Work to be completed: Reproduce the records exactly, beginning with their first line and ending with the line that contains "go through. -/", and output nothing more.

Exercise material:
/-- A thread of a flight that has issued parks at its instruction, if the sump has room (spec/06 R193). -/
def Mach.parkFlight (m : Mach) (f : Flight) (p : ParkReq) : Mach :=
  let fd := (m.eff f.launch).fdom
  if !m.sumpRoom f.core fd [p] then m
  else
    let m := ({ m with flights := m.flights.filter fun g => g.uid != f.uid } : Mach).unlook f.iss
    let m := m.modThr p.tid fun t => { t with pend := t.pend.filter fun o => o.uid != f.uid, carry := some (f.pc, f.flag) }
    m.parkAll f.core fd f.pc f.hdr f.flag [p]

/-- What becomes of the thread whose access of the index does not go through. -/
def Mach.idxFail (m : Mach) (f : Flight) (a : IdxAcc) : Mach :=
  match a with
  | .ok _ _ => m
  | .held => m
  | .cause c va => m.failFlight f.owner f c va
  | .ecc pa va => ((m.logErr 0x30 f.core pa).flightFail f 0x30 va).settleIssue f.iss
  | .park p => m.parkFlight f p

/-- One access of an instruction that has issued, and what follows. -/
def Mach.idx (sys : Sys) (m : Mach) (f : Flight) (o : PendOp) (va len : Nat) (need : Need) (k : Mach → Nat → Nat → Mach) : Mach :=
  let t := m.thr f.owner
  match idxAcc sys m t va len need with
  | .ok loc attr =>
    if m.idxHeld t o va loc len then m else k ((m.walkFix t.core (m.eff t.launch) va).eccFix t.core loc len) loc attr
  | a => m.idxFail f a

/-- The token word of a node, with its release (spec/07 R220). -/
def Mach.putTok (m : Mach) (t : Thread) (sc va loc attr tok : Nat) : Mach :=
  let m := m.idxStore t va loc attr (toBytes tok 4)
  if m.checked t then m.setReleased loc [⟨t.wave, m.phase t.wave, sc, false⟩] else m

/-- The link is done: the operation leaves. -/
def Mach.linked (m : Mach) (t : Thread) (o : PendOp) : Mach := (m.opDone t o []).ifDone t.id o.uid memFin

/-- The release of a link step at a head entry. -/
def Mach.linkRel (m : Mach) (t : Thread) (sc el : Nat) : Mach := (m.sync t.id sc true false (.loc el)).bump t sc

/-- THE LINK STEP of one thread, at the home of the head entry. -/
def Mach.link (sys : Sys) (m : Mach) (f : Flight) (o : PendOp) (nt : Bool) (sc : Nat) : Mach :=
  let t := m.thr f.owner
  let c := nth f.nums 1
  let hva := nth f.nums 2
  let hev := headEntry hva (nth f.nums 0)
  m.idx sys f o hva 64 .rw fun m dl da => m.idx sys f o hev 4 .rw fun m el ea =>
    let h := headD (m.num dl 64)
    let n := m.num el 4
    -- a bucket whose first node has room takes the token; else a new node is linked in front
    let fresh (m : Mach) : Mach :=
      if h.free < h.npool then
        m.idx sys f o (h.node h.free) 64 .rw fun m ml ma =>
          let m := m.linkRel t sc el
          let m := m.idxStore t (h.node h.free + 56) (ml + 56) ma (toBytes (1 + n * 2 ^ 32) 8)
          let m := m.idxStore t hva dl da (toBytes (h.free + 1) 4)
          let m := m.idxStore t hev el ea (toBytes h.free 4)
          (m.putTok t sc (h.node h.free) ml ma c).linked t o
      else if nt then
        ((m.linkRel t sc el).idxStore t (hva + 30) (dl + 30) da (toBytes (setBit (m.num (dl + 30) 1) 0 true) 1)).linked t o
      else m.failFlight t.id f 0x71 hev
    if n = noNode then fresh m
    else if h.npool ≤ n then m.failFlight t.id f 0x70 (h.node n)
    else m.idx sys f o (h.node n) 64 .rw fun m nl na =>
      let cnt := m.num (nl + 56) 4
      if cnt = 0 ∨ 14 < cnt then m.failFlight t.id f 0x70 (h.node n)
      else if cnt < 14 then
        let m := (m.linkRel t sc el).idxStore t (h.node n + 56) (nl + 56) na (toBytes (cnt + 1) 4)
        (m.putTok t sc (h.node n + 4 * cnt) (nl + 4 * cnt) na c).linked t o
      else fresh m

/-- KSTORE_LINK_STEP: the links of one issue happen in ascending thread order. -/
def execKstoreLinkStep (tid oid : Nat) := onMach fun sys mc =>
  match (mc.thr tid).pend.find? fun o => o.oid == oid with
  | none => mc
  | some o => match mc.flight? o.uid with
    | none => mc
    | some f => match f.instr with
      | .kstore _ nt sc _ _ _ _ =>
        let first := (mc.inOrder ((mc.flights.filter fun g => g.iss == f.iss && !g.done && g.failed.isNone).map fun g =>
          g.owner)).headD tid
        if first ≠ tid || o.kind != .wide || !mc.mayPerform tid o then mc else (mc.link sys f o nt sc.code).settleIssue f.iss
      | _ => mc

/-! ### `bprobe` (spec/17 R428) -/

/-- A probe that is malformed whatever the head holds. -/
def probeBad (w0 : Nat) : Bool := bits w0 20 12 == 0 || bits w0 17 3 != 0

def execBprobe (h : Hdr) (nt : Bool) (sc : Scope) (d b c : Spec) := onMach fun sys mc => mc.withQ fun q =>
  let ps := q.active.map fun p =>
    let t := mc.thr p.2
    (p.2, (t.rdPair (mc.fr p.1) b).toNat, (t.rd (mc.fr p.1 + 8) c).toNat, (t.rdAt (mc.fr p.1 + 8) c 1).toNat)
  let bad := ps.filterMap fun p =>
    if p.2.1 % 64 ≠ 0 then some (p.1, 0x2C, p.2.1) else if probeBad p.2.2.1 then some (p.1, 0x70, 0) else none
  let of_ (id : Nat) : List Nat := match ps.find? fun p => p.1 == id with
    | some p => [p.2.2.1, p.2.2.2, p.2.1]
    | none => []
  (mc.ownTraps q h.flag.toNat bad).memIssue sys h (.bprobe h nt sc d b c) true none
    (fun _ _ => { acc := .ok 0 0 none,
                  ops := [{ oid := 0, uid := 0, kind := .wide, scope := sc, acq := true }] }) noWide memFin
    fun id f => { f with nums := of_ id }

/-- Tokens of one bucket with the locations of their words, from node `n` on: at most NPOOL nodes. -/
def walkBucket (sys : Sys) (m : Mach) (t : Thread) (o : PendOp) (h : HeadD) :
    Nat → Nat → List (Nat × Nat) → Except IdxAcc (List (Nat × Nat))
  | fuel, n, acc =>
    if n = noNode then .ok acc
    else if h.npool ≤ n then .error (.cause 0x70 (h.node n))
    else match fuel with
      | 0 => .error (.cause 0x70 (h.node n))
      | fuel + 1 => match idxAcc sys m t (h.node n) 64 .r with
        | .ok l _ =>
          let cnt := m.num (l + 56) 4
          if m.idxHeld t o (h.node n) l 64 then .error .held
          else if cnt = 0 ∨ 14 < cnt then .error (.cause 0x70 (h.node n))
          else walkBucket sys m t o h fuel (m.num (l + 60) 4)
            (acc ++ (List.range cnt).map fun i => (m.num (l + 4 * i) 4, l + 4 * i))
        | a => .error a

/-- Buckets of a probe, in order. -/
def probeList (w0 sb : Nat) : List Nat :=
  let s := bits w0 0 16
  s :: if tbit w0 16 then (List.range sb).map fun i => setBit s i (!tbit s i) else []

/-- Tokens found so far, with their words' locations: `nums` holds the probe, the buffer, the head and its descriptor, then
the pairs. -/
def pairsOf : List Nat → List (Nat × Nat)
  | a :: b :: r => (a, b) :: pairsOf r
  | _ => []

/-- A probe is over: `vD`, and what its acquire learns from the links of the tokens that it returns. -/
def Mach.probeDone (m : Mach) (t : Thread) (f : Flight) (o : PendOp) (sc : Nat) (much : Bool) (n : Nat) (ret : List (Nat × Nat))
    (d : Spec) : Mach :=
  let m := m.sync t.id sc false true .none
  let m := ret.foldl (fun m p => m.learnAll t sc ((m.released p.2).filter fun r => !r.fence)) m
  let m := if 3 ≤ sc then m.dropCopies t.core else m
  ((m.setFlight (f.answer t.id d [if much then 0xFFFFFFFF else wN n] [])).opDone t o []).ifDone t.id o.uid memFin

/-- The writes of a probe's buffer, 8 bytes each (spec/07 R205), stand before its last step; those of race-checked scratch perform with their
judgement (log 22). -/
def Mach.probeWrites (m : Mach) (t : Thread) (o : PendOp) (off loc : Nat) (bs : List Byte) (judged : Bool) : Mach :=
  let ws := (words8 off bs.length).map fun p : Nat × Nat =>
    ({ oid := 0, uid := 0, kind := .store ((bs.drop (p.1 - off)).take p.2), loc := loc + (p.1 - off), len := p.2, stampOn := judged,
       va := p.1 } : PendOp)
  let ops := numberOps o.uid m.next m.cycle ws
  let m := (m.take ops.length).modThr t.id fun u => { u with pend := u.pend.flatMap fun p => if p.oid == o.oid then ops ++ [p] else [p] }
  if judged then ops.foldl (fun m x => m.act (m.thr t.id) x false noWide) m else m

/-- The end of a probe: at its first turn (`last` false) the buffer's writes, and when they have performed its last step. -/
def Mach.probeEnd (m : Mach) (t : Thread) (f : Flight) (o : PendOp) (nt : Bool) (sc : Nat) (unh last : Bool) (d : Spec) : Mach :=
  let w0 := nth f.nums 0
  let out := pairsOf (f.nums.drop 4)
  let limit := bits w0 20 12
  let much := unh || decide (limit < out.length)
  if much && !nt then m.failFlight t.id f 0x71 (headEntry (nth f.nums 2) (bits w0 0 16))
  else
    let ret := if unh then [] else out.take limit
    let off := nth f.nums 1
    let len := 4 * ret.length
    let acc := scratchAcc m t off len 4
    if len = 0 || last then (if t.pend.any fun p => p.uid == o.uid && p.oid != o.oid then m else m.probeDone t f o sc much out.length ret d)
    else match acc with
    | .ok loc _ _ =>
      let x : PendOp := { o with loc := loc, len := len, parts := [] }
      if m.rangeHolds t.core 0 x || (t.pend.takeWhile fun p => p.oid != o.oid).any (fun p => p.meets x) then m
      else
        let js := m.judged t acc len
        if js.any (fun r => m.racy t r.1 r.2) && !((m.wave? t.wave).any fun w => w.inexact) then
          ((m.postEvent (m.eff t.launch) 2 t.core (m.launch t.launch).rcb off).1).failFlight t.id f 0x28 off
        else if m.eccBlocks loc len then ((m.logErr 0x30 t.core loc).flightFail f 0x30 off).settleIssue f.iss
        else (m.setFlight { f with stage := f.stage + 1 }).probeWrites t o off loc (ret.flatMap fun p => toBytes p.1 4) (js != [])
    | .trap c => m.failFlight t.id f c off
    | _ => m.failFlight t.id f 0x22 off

Output for this exercise:
/-- A thread of a flight that has issued parks at its instruction, if the sump has room (spec/06 R193). -/
def Mach.parkFlight (m : Mach) (f : Flight) (p : ParkReq) : Mach :=
  let fd := (m.eff f.launch).fdom
  if !m.sumpRoom f.core fd [p] then m
  else
    let m := ({ m with flights := m.flights.filter fun g => g.uid != f.uid } : Mach).unlook f.iss
    let m := m.modThr p.tid fun t => { t with pend := t.pend.filter fun o => o.uid != f.uid, carry := some (f.pc, f.flag) }
    m.parkAll f.core fd f.pc f.hdr f.flag [p]

/-- What becomes of the thread whose access of the index does not go through. -/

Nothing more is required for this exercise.